There have been a total of 21 mass shootings in the United States so far this year, including tonight’s shooting in Dayton’s Oregon District and yesterday’s shooting at a Walmart in Texas.
Definitions of mass shooting are generally vague, but we used the criteria of at least four people shot and killed to create the following timeline.

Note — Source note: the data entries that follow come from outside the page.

/-- GP_STATUS (R522, R523). -/
def gpStatusCmd (_ : Held) (_ : List Byte) (s : State) : State :=
  let s := drawIdentity s
  respond St.ok 0 s.tick (beBytes 1 s.gp.role ++ beBytes 1 s.gp.member ++ beBytes 2 0 ++ beBytes 4 s.gp.groupId ++ beBytes 4 s.gp.mgen ++
    beBytes 4 0 ++ identityDigest s) s

/-- GP_STATUS (R522). -/
def execGpStatus (s : State) : Res := withCmd 0x0D06 s gpStatusCmd

/-- An entry in doubt as GP_DOUBTS returns it (R537). -/
def Doubt.bytes (d : Doubt) : List Byte :=
  beBytes 2 d.qp ++ beBytes 2 d.part ++ beBytes 1 d.member ++ beBytes 1 d.res ++ beBytes 2 0 ++ beBytes 4 d.seq ++ beBytes 4 d.ctag ++ d.rec_.bytes

/-- GP_DOUBTS (R537): oldest first; entries resolved or unresolvable are released. -/
def gpDoubtsCmd (_ : Held) (p : List Byte) (s : State) : State :=
  asManager s (fun s =>
    let n := be p 0 2
    respond St.ok 0 s.tick ((s.gp.doubts.take n).flatMap Doubt.bytes)
      { s with gp.doubts := (s.gp.doubts.take n).filter (fun d => decide (d.res = 0)) ++ s.gp.doubts.drop n })

/-- GP_DOUBTS (R537). -/
def execGpDoubts (s : State) : Res := withCmd 0x0D07 s gpDoubtsCmd

/-- Inner commands no member takes by relay (R526). -/
def relayBarred (code : Nat) : Bool := decide (code / 256 = 0x0D) || decide (code ∈ [0x0603, 0x0604, 0x0605])

/-- Octets the inner response of a relayed command can have: of ECHO as many as its payload and a header, of any other command not more than
a response takes (R402, R413, R526). -/
def relayResult (f : Frame) : Nat := if f.code = 0x0002 then 64 + f.payLen else 3968

/-- GP_RELAY (R526): the inner frame passes the frame grate and the gate of the manager; its signatures are evaluated by the units before
QUORUM_CHECK_DONE sends it on. -/
def gpRelayCmd (h : Held) (p : List Byte) (s : State) : State :=
  asManager s (fun s =>
    let m := be p 0 1
    let inner := p.drop 8
    let f := parseHeader (octets inner 0 64)
    if inner.length < 64 then refuse St.lengthInvalid 16 s
    else match headerCheck (octets inner 0 64) inner.length with
    | some e => refuse e.1 e.2 s
    | none =>
      if f.ext then refuse St.grateFormat 6 s
      else match bodyCheck f (inner.drop 64) with
      | some e => refuse e.1 e.2 s
      | none =>
        if relayBarred f.code then refuse St.groupRole 0 s
        else if m = s.gp.member ∨ (member s m).state ≠ 3 then refuse St.workerLost 0 s
        else if 3968 < relayResult f ∧ (h.frame.out = false ∨ h.frame.outLen < relayResult f) then refuse St.lengthInvalid 48 s
        else
          match gateEntry { frame := f.withBody (inner.drop 64), stage := .waiting, cls := 0, since := s.tick, nonce := none, signers := 0 } s with
          | (some e, _, s) => refuse e.1 e.2 s
          | (none, i, s) =>
            if i.stage = .quorum then giveBlocks i.frame (setStage .quorum { s with mb.inner := some i }) else relaySend i s)

/-- GP_RELAY (R526). -/
def execGpRelay (s : State) : Res := withCmd 0x0D08 s gpRelayCmd

/-! ### Joining (R524, R525) -/

/-- The manager still holds every change after one (R525). -/
def historyHas (s : State) (ack : Nat) : Bool :=
  decide (s.gp.replSeq ≤ ack) || ((keepChanges s s.gp.history).head?).any (fun c => decide (c.seq ≤ ack + 1))

/-- The resync is streamed: everything, or the changes after the member's last REPL_ACK, then the lockouts in force (R524, R525). -/
def streamResync (m : Nat) (full : Bool) (s : State) : State :=
  let ack := (member s m).ack
  let items := if full then (fullItems s).map (fun i => (s.gp.replSeq, itemBytes s i))
    else (s.gp.history.filter (fun c => decide (ack < c.seq))).map (fun c => (c.seq, c.bytes)) ++
      (lockoutItems s).map (fun i => (s.gp.replSeq, itemBytes s i))
  let s := items.foldl (fun s q => sendChange m q.1 q.2 s) s
  modMember m (fun x => { x with goal := s.gp.replSeq, sent := items.length }) s

/-- JOIN_HELLO (R524, R525): on the sub-port `k` of port `p`, with the identity digest of the sender, whether its signature holds, and
whether it has restarted. Only the manager answers, and only a member it has admitted. -/
def execJoinHello (p k : Nat) (group : Nat) (digest : List Byte) (sigOk restarted : Bool) (s : State) : Res :=
  if !flueOk s p k then noEvent s
  else if s.gp.role ≠ 1 ∨ group ≠ s.gp.groupId ∨ sigOk = false then .next s
  else match s.gp.members.find? (fun q => decide (q.1 ≠ s.gp.member ∧ q.2.identity = digest ∧ q.2.port = p ∧ q.2.subport = k)) with
  | none => .next s
  | some (m, x) =>
    let full := restarted || decide (x.state = 1) || !historyHas s x.ack
    let s := if restarted then memberRestarted m (loseParts m s) else s
    let s := modMember m (fun x => { x with state := 2, rxSeq := 0, txSeq := 0, seen := s.tick, synced := s.tick, full }) s
    let q := draw s
    let s := joinFrame m 0x02 (Config.flueJoin 2 q.2.gp.groupId (q.2.gp.identity.getD 0) q.1 q.2.gp.sak) q.2
    .next (settle (refreshMajority (streamResync m full s)))

/-- The first reason of R545 to refuse a JOIN_ACCEPT. -/
def joinFault (s : State) (digest : List Byte) (sigOk : Bool) (lc rtt : Nat) : Option Nat :=
  if digest ≠ s.gp.mgrDigest then some 1
  else if lc ≠ (lcState s).code then some 2
  else if 64 < rtt then some 4
  else if !sigOk then some 5
  else none

/-- The part journal as PART_JOURNAL carries it (R537). -/
def journalBytes (s : State) : List Byte :=
  s.gp.journal.flatMap (fun j => beBytes 4 j.batch ++ beBytes 2 j.idx ++ beBytes 1 j.state ++ beBytes 1 0 ++ j.rec_.bytes)

/-- The member is joined: what it knows of its manager, and that its store is emptied at the next sample point, before a full resync (R30, R524,
R525). -/
def joined (h : GpHead) (full : Bool) (s : State) : State :=
  let s : State := { s with
    gp.emptyDue := s.gp.emptyDue || full
    gp.mgen := h.mgen, gp.manager := h.src, gp.member := h.dst, gp.lastMgr := s.tick, gp.rejoining := false, gp.resync := true
    gp.inbox := [], gp.stops := [], gp.asked := [] }
  modMember h.src (fun x => { x with state := 3, seen := s.tick, rxSeq := h.seq, txSeq := 0, port := s.gp.joinPort
                                     subport := s.gp.joinSub, identity := s.gp.mgrDigest }) s

/-- JOIN_ACCEPT (R524, R525, R545): the header, the manager's identity digest, whether its signature holds, its life-cycle state, the round
trip measured, whether a full resync follows, and the group SAK it wraps. -/
def execJoinAccept (p k : Nat) (h : GpHead) (digest : List Byte) (sigOk : Bool) (lc rtt : Nat) (full : Bool) (sak : List Byte) (s : State) : Res :=
  if !flueOk s p k || !s.gp.rejoining then noEvent s
  else if h.group ≠ s.gp.groupId then .next (dropOther p s)
  else
    let asked := s.mb.held.any (fun (x : Held) => decide (x.stage = .running ∧ x.frame.code = 0x0D03))
    match joinFault s digest sigOk lc rtt with
    | some d => .next (if asked then refuse St.groupJoinRefused d { s with gp.rejoining := false } else s)
    | none =>
      if asked then
        let s := joined h true { s with gp.sak := sak, gp.role := 3, gp.members := [], gp.replSeq := 0, gp.journal := [], gp.history := [] }
        .next (respond St.ok 0 s.tick [] s)
      else
        let s := joined h full { s with gp.sak := sak }
        let s : State := if s.gp.journal.isEmpty then s else gpSend h.src 0x33 (journalBytes s)
          { s with gp.journal := s.gp.journal.map (fun j => if 2 ≤ j.state then { j with sent := some s.tick } else j) }
        .next s

/-- RESYNC_DONE (R524, R525): on the manager, member `m` has applied its resync; on a member, it has itself. -/
def execResyncDone (m : Nat) (s : State) : Res :=
  if s.gp.role = 1 then
    let x := member s m
    whenOk (decide (x.state = 2 ∧ x.goal ≤ x.ack)) s
      (refreshMajority (note 0x1102 1 m (if x.full then 0 else 1) x.sent (modMember m (fun x => { x with state := 3 }) s)))
  else whenOk (s.gp.resync && !s.gp.emptyDue && s.gp.inbox.isEmpty && decide (m = s.gp.member)) s { s with gp.role := 2, gp.resync := false }

/-! ### Heartbeats and relayed commands (R521, R526, R527) -/

/-- A HEARTBEAT to a member: the tick of its last frame, P, the heart backlog, the last change applied (R521). -/
def heartTo (m : Nat) (s : State) : State :=
  gpSend m 0x10 (beBytes 8 (member s m).echo ++ beBytes 4 (if lcState s = .locked then 0 else s.tk.pool) ++
    beBytes 4 (heartWaiting s).length ++ beBytes 8 s.gp.replSeq) s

- Sebring, Florida SunTrust Bank Shooting (1/23/19); five dead
- State College Pennsylvania shooting spree (1/24/19); four dead
- Rockmart, Georgia shootings (1/24/19); four dead, one injured
- Ascension Parish, Louisiana domestic shooting (1/26/19); five dead
- Palm Springs teens shooting (2/3/19); four dead
- Polk County Texas shooting (2/11/19); four dead
- Illinois manufacturing plant shooting (2/11/19); five dead, five injured
- Clinton, Mississippi hostage shooting (2/16/19); five dead
- West Chester apartment shooting (4/28/19); four dead
- St. Louis domestic gunfight (5/13/19); five dead
- Des Moines family shooting (5/16/19); four dead
- San Jose standoff shooting (5/25/19); five dead
- Virginia Beach municipal building shooting (5/31/19); 12 dead, several more injured
- Washington Indian Reservation shooting (6/8/19); five dead
- San Jose relatives shooting (6/23/19); five dead
- St. Louis apartment building shooting (7/6/19); five dead
- San Fernando Valley shootings (7/24/19); four dead, two injured
- Gilroy Garlic Festival shooting (7/28/19); four dead, 12 injured
- Chippewa Falls Residential shooting (7/28/19); five dead, two injured
- Texas Walmart shooting (8/3/19); 20 dead, 26 injured
- Dayton Oregon District shooting (8/4/19); 10 dead, at least 16 injured
In total, that is 129 people dead, and more than 64 wounded at the shootings on this list.
Sources for this list include the New York Times, WPVI-TV, 11 Alive, USA Today, Desert Sun, CBS News, U.S. News and World Report, St. Louis Post-Dispatch, KPIX, ABC News, KAPP-TV, KGO-TV, LA Times and Wisconsin State Journal.